### Work to be completed
Only the lines from the start of the data through the one containing "have hreach' : InReach t.cfg t.index" belong in your answer; return them exactly.
==== Material provided
/-- The registers a load writes are those up to `x`. -/
theorem exec_ldVxMem_inReach (hreach : InReach s.cfg s.index (x.val + 1)) :
    exec (.ldVxMem x) s = .next { s with v := loadedRegs x s } :=
  exec_ldVxMem_of_ok (readBytes_reach hreach)

/-- The frame of a load. -/
theorem unchanged_loadedRegs (x : Reg) (s : State) :
    Unchanged { regs := fun r => r ≤ x } s { s with v := loadedRegs x s } :=
  { unchanged_refl { regs := fun r => r ≤ x } s with
    regs := fun r hr => (loadedRegs_get x r s).trans (if_neg hr) }

end Sys2Proof.Safety

namespace Sys2Proof.Proofs

open Sys2Proof.Machine Sys2Proof.Safety

/-- Settles O35. -/
theorem registerDumpStoresUpToX : Obligations.RegisterDumpStoresUpToX :=
  fun _ _ hwf => ⟨exec_ldMemVx_inReach hwf, exec_ldMemVx_outOfReach⟩

/-- Settles O36: all bytes are read before a register is written. -/
theorem registerLoadReadsUpToX : Obligations.RegisterLoadReadsUpToX := by
  refine fun x s => ⟨fun hreach => ?_, fun ⟨hpolicy, hpos, htop⟩ => ?_⟩
  · exact ⟨_, exec_ldVxMem_inReach hreach, fun r hr => (loadedRegs_get x r s).trans (if_pos hr),
      unchanged_loadedRegs x s⟩
  · exact exec_ldVxMem_of_error (readBytes_fault hpolicy hpos htop)

/-- Settles O37: the dump leaves `I`, so that the load reads the bytes it stored. -/
theorem loadAfterDumpRestoresRegisters : Obligations.LoadAfterDumpRestoresRegisters := by
  intro x s v hwf hreach
  obtain ⟨t, hdump, hbytes, hframe⟩ := exec_ldMemVx_inReach hwf hreach
  have hindex : t.index = s.index := hframe.index id
  have hreach' : InReach t.cfg t.index (x.val + 1) := by rwa [hframe.cfg, hindex]
  refine ⟨t, _, hdump, exec_ldVxMem_inReach (s := { t with v := v }) hreach', fun r hr => ?_, fun r hr => ?_⟩
  · rw [loadedRegs_get, if_pos hr, ← hbytes r hr, hindex]
    rfl
  · exact (loadedRegs_get x r { t with v := v }).trans (if_neg hr)

/-- Settles O39: the next fetch reads the two bytes that hold `V[0]` and `V[1]`. -/
theorem storeIsSeenByTheNextFetch : Obligations.StoreIsSeenByTheNextFetch := by
  intro x s hwf hrun hx hindex hreach
  obtain ⟨t, hdump, hbytes, hframe⟩ := exec_ldMemVx_inReach hwf (hindex ▸ hreach)
  have hpc : t.pc = s.pc := hframe.pc id
  have hreach' : InReach t.cfg t.pc 2 := by
    rw [hframe.cfg, hpc]
    exact hreach.imp_right fun h => by omega
  have hword : fetchedWord t = wordOfBytes s.v[0] s.v[1] := by
    have hfirst := hbytes 0 (Fin.zero_le _)
    have hsecond := hbytes 1 hx
    rw [hindex] at hfirst hsecond
    rw [fetchedWord, hpc]
    exact congrArg₂ wordOfBytes hfirst hsecond
  exact ⟨t, hdump, fun dt rnd => hword ▸ tick_inReach dt rnd (hframe.halted.trans hrun) hreach'⟩

end Sys2Proof.Proofs
end

section
/-!
PROOFS, family other. The draw (spec/43_display.md R111, R112), cell by cell: the cells the sprite engine touches are
those that `SpriteCovers` names.
-/

namespace Sys2Proof.Safety

open Sys2Proof.Machine

variable {x y : Reg} {n : Nibble} {s : State}

/-- Inside the grid the engine touches exactly the covered cells. -/
theorem spriteTouches_iff_covers {cx cy : Nat} :
    spriteTouches (spriteColumn s.v[x.val]) (spriteRow s.v[y.val]) (bytesAtIndex s n.toNat) cx cy ↔
      cx ≤ 63 ∧ cy ≤ 31 ∧ SpriteCovers s x y n cx cy := by
  simp only [spriteTouches, SpriteCovers, getElem_bytesAtIndex, length_bytesAtIndex, exists_prop, spriteColumn,
    spriteRow, exists_and_left]

/-- A covered cell is toggled. -/
theorem cellOf_drawn_of_covers {cx cy : Nat} (hx : cx ≤ 63) (hy : cy ≤ 31) (h : SpriteCovers s x y n cx cy) :
    cellOf (drawn x y n s).1 cx cy = !cellOf s.disp cx cy :=
  (drawRows_cells _ _ _ _ cx cy).1 (spriteTouches_iff_covers.2 ⟨hx, hy, h⟩)

/-- A cell that is not covered is kept. -/
theorem cellOf_drawn_of_not_covers {cx cy : Nat} (h : ¬ SpriteCovers s x y n cx cy) :
    cellOf (drawn x y n s).1 cx cy = cellOf s.disp cx cy :=
  (drawRows_cells _ _ _ _ cx cy).2 fun ht => have ⟨_, _, hc⟩ := spriteTouches_iff_covers.1 ht; h hc

/-- The collision: a covered cell was on. -/
theorem drawn_collision : (drawn x y n s).2 = true ↔
    ∃ cx cy, cx ≤ 63 ∧ cy ≤ 31 ∧ SpriteCovers s x y n cx cy ∧ cellOf s.disp cx cy = true := by
  rw [drawn, drawRows_collision]
  simp only [spriteTouches_iff_covers, Bool.false_eq_true, false_or, and_assoc]

/-- The state after a draw that reads its rows. -/
def afterDraw (x y : Reg) (n : Nibble) (s : State) : State :=
  State.setV { s with disp := (drawn x y n s).1 } Reg.vf (flagByte (drawn x y n s).2)

/-- A draw whose rows are in reach, or that has none. -/
theorem exec_drwVxVyN_inReach (h : InReach s.cfg s.index n.toNat ∨ n = 0) :
    exec (.drwVxVyN x y n) s = .next (afterDraw x y n s) := by
  refine exec_drwVxVyN_of_ok ?_
  obtain h | rfl := h
  · exact readBytes_reach h
  · rfl

theorem flagByte_eq_one_iff {b : Bool} : flagByte b = 1 ↔ b = true := by cases b <;> decide

theorem afterDraw_vf (x y : Reg) (n : Nibble) (s : State) : (afterDraw x y n s).v[15] = flagByte (drawn x y n s).2 :=
  setV_v_self { s with disp := (drawn x y n s).1 } Reg.vf _

/-- The frame of a draw. -/
theorem unchanged_afterDraw (x y : Reg) (n : Nibble) (s : State) :
    Unchanged { regs := fun r => r = 15, disp := True } s (afterDraw x y n s) :=
  { unchanged_setV s Reg.vf (flagByte (drawn x y n s).2) with disp := fun h => absurd trivial h }

/-- A draw whose operands are not `VF` leaves the sprite where it is. -/
theorem covers_afterDraw (hx : x ≠ 15) (hy : y ≠ 15) {cx cy : Nat} :
    SpriteCovers (afterDraw x y n s) x y n cx cy ↔ SpriteCovers s x y n cx cy := by
  have hframe := unchanged_afterDraw x y n s
  have hbyte : ∀ a, (afterDraw x y n s).byteAt a = s.byteAt a := fun a => hframe.mem a id
  simp only [SpriteCovers, hframe.regs x hx, hframe.regs y hy, hframe.index id, hbyte]

/-- Toggling the covered cells twice gives them back (R112). -/
theorem afterDraw_twice_disp (hx : x ≠ 15) (hy : y ≠ 15) :
    (afterDraw x y n (afterDraw x y n s)).disp = s.disp := by
  refine Grid.ext_cells fun cx cy hcx hcy => ?_
  by_cases hc : SpriteCovers s x y n cx cy
  · have hc' := (covers_afterDraw hx hy).2 hc
    exact (cellOf_drawn_of_covers hcx hcy hc').trans ((congrArg not (cellOf_drawn_of_covers hcx hcy hc)).trans
      (Bool.not_not _))
  · have hc' := mt (covers_afterDraw hx hy).1 hc
    exact (cellOf_drawn_of_not_covers hc').trans (cellOf_drawn_of_not_covers hc)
========
### Result for this exercise
/-- The registers a load writes are those up to `x`. -/
theorem exec_ldVxMem_inReach (hreach : InReach s.cfg s.index (x.val + 1)) :
    exec (.ldVxMem x) s = .next { s with v := loadedRegs x s } :=
  exec_ldVxMem_of_ok (readBytes_reach hreach)

/-- The frame of a load. -/
theorem unchanged_loadedRegs (x : Reg) (s : State) :
    Unchanged { regs := fun r => r ≤ x } s { s with v := loadedRegs x s } :=
  { unchanged_refl { regs := fun r => r ≤ x } s with
    regs := fun r hr => (loadedRegs_get x r s).trans (if_neg hr) }

end Sys2Proof.Safety

namespace Sys2Proof.Proofs

open Sys2Proof.Machine Sys2Proof.Safety

/-- Settles O35. -/
theorem registerDumpStoresUpToX : Obligations.RegisterDumpStoresUpToX :=
  fun _ _ hwf => ⟨exec_ldMemVx_inReach hwf, exec_ldMemVx_outOfReach⟩

/-- Settles O36: all bytes are read before a register is written. -/
theorem registerLoadReadsUpToX : Obligations.RegisterLoadReadsUpToX := by
  refine fun x s => ⟨fun hreach => ?_, fun ⟨hpolicy, hpos, htop⟩ => ?_⟩
  · exact ⟨_, exec_ldVxMem_inReach hreach, fun r hr => (loadedRegs_get x r s).trans (if_pos hr),
      unchanged_loadedRegs x s⟩
  · exact exec_ldVxMem_of_error (readBytes_fault hpolicy hpos htop)

/-- Settles O37: the dump leaves `I`, so that the load reads the bytes it stored. -/
theorem loadAfterDumpRestoresRegisters : Obligations.LoadAfterDumpRestoresRegisters := by
  intro x s v hwf hreach
  obtain ⟨t, hdump, hbytes, hframe⟩ := exec_ldMemVx_inReach hwf hreach
  have hindex : t.index = s.index := hframe.index id
  have hreach' : InReach t.cfg t.index (x.val + 1) := by rwa [hframe.cfg, hindex]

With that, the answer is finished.